Tuesday, December 25, 2012


Year End Report on the Sun

The sun is currently active but geomagnetic conditions are quiet. There are 5 sunspots (all in one area) on the side of the sun we can see and the 10.7 cm radio flux density is 114. Despite my son's explanation, I still have no real idea what flux density is. We are approaching the peak of solar activity in the current cycle, number 24. At one time during the very long solar minimum after cycle 23, many scientists were predicting that the peak of cycle 24's activity would be above that of cycle 23, in other words, a medium strong cycle. They have had to back track from that prediction to where their prediction is now at roughly half the activity of cycle 23. And cycle 24 is under-performing even that revised prediction. To match the average peaks of the last 7 cycles, going back to the late 30s, early 40s, there should be 10 to 12 sunspots each day, and the radio flux density should be around 220 (it never gets above 270). It is a much less active sun than the past 80 year "normal." Indeed, this cycle has been the weakest since the weak cycle 14 between 1900 and 1910, and the third weakest since they've began numbering the cycles in the 1750s.

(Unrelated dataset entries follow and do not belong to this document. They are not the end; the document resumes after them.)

-- ==== Sys2Proof/Laws/Crucible.lean ====
section
/-! SUPPORT. What the operations of Crucible.lean leave as it was. -/

set_option linter.unusedTactic false
set_option linter.unreachableTactic false
set_option linter.tactic.unusedName false

namespace Sys2Proof.Machine

theorem cqFault_keeps (w : List Part) (a : Core) (x0 : Core) (x1 : Nat) (x2 : Nat) (x3 : Nat)
    (hw : [.io, .rsRegs, .rsCnts, .rsPages, .fe, .queues, .ctxs, .sqs, .isr, .de, .lanes, .st, .mf, .cru, .sched, .tu, .shr, .strm, .pp, .pmu, .trc, .free] ⊆ w) (h : SameBut w a x0) :
    SameBut w a (cqFault x0 x1 x2 x3) := by
  refine SameBut.next ?_ hw h
  clear hw h
  unfold cqFault
  repeat' first
    | with_reducible exact SameBut.refl _ _
    | with_reducible assumption
    | (extract_lets +onlyGivenNames z; first | (refine SameBut.cut (x := z) ?_ (fun _ => ?_) <;> [(unfold z; clear z); clear_value z]) | clear_value z)
    | with_reducible refine SameBut.ite _ _ _ _ _ (fun _ => ?_) (fun _ => ?_)
    | with_reducible refine instFault_keeps _ _ _ _ _ _ _ (by decide) ?_
    | with_reducible refine irqSet_keeps _ _ _ _ _ (by decide) ?_

theorem cqOpen_keeps (w : List Part) (a : Core) (x0 : Core) (x1 : Nat) (x2 : Nat) (x3 : Nat) (x4 : Nat)
    (hw : [.cru] ⊆ w) (h : SameBut w a x0) :
    SameBut w a (cqOpen x0 x1 x2 x3 x4) := by
  refine SameBut.next ?_ hw h
  clear hw h
  unfold cqOpen
  repeat' first
    | with_reducible exact SameBut.refl _ _
    | with_reducible assumption
    | (extract_lets +onlyGivenNames z; first | (refine SameBut.cut (x := z) ?_ (fun _ => ?_) <;> [(unfold z; clear z); clear_value z]) | clear_value z)
    | with_reducible refine modCq_keeps _ _ _ _ _ (by decide) ?_

theorem cqRead_keeps (w : List Part) (a : Core) (x0 : Core) (x1 : Nat) (x2 : Nat)
    (hw : [.io, .isr, .pmu] ⊆ w) (h : SameBut w a x0) :
    SameBut w a (cqRead x0 x1 x2) := by
  refine SameBut.next ?_ hw h
  clear hw h
  unfold cqRead
  repeat' first
    | with_reducible exact SameBut.refl _ _
    | with_reducible assumption
    | (extract_lets +onlyGivenNames z; first | (refine SameBut.cut (x := z) ?_ (fun _ => ?_) <;> [(unfold z; clear z); clear_value z]) | clear_value z)
    | with_reducible refine patchUse_keeps _ _ _ _ (by decide) ?_
    | with_reducible refine mpRead_keeps _ _ _ _ _ _ _ (by decide) ?_

theorem cqBack_keeps (w : List Part) (a : Core) (x0 : Nat) (x1 : Tbl ℤ) (x2 : List Nat) (x3 : Core)
    (hw : [.rsCnts, .free] ⊆ w) (h : SameBut w a x3) :
    SameBut w a (cqBack x0 x1 x2 x3).2 := by
  refine SameBut.next ?_ hw h
  clear hw h
  fun_induction cqBack x0 x1 x2 x3
  all_goals repeat' first
    | with_reducible exact SameBut.refl _ _
    | with_reducible assumption
    | (with_reducible refine SameBut.trans ?_ (by assumption))
    | (extract_lets +onlyGivenNames z; first | (refine SameBut.cut (x := z) ?_ (fun _ => ?_) <;> [(unfold z; clear z); clear_value z]) | clear_value z)
    | with_reducible refine SameBut.ite _ _ _ _ _ (fun _ => ?_) (fun _ => ?_)
    | with_reducible refine cntAdd_keeps _ _ _ _ _ _ (by decide) ?_
    | with_reducible refine freeNat_keeps _ _ _ (by decide) ?_
    | with_reducible refine freeNat_keeps_eq _ _ _ _ _ ‹_› (by decide) ?_
    | split

theorem cqBack_keeps_eq (w : List Part) (a : Core) (x0 : Nat) (x1 : Tbl ℤ) (x2 : List Nat) (x3 : Core)
    (y d) (e : cqBack x0 x1 x2 x3 = (y, d)) (hw : [.rsCnts, .free] ⊆ w) (h : SameBut w a x3) :
    SameBut w a d := by
  have := cqBack_keeps w a x0 x1 x2 x3 hw h
  rw [e] at this
  exact this

theorem freeNats_keeps (w : List Part) (a : Core) (x0 : Nat) (x1 : Core)
    (hw : [.free] ⊆ w) (h : SameBut w a x1) :
    SameBut w a (freeNats x0 x1).2 := by
  refine SameBut.next ?_ hw h
  clear hw h
  fun_induction freeNats x0 x1
  all_goals repeat' first
    | with_reducible exact SameBut.refl _ _
    | with_reducible assumption
    | (with_reducible refine SameBut.trans ?_ (by assumption))
    | (extract_lets +onlyGivenNames z; first | (refine SameBut.cut (x := z) ?_ (fun _ => ?_) <;> [(unfold z; clear z); clear_value z]) | clear_value z)
    | with_reducible refine freeNat_keeps _ _ _ (by decide) ?_
    | with_reducible refine freeNat_keeps_eq _ _ _ _ _ ‹_› (by decide) ?_
    | split

theorem freeNats_keeps_eq (w : List Part) (a : Core) (x0 : Nat) (x1 : Core)
    (y d) (e : freeNats x0 x1 = (y, d)) (hw : [.free] ⊆ w) (h : SameBut w a x1) :
    SameBut w a d := by
  have := freeNats_keeps w a x0 x1 hw h
  rw [e] at this
  exact this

The relative quiet cycle of sunspots is matched by the ISES Solar cycle Ap progression (I have no idea what that is) which hasn't gone above 15 since around October 2005. Before that it was generally at 15, usually peaking in the 20s and sometimes peaking as high as 35. It's as if a "switch" inside the sun was shut off and the sun powered down to a new, much lower "normal."

Worst of all (for those who fear an end of the current interglacial), the Umbral Magnetic field continues to decline from 2600 Gauss in 1998 to about 2100 now. Scientists say that all sunspot activity ends at 1400 Gauss which we'll reach, if the downward progression stays as steady as it has, around 2025. Historically, years of sunspot absence are followed here on Earth by very cold weather, sometimes lasting centuries. That ain't so good.

There are much greater threats, all natural, to our current benign climate than a one ten thousandth increase of a trace gas in our very stable atmosphere.


Some sun watchers are suggesting that, rather than 2013 being the peak of the cycle, as the much reduced prediction at NOAA suggests (red line on the graph), the peak already took place. Maybe, but the last cycle had a double peak. It could happen again. Still, the cycle is less than half of the last one, so far.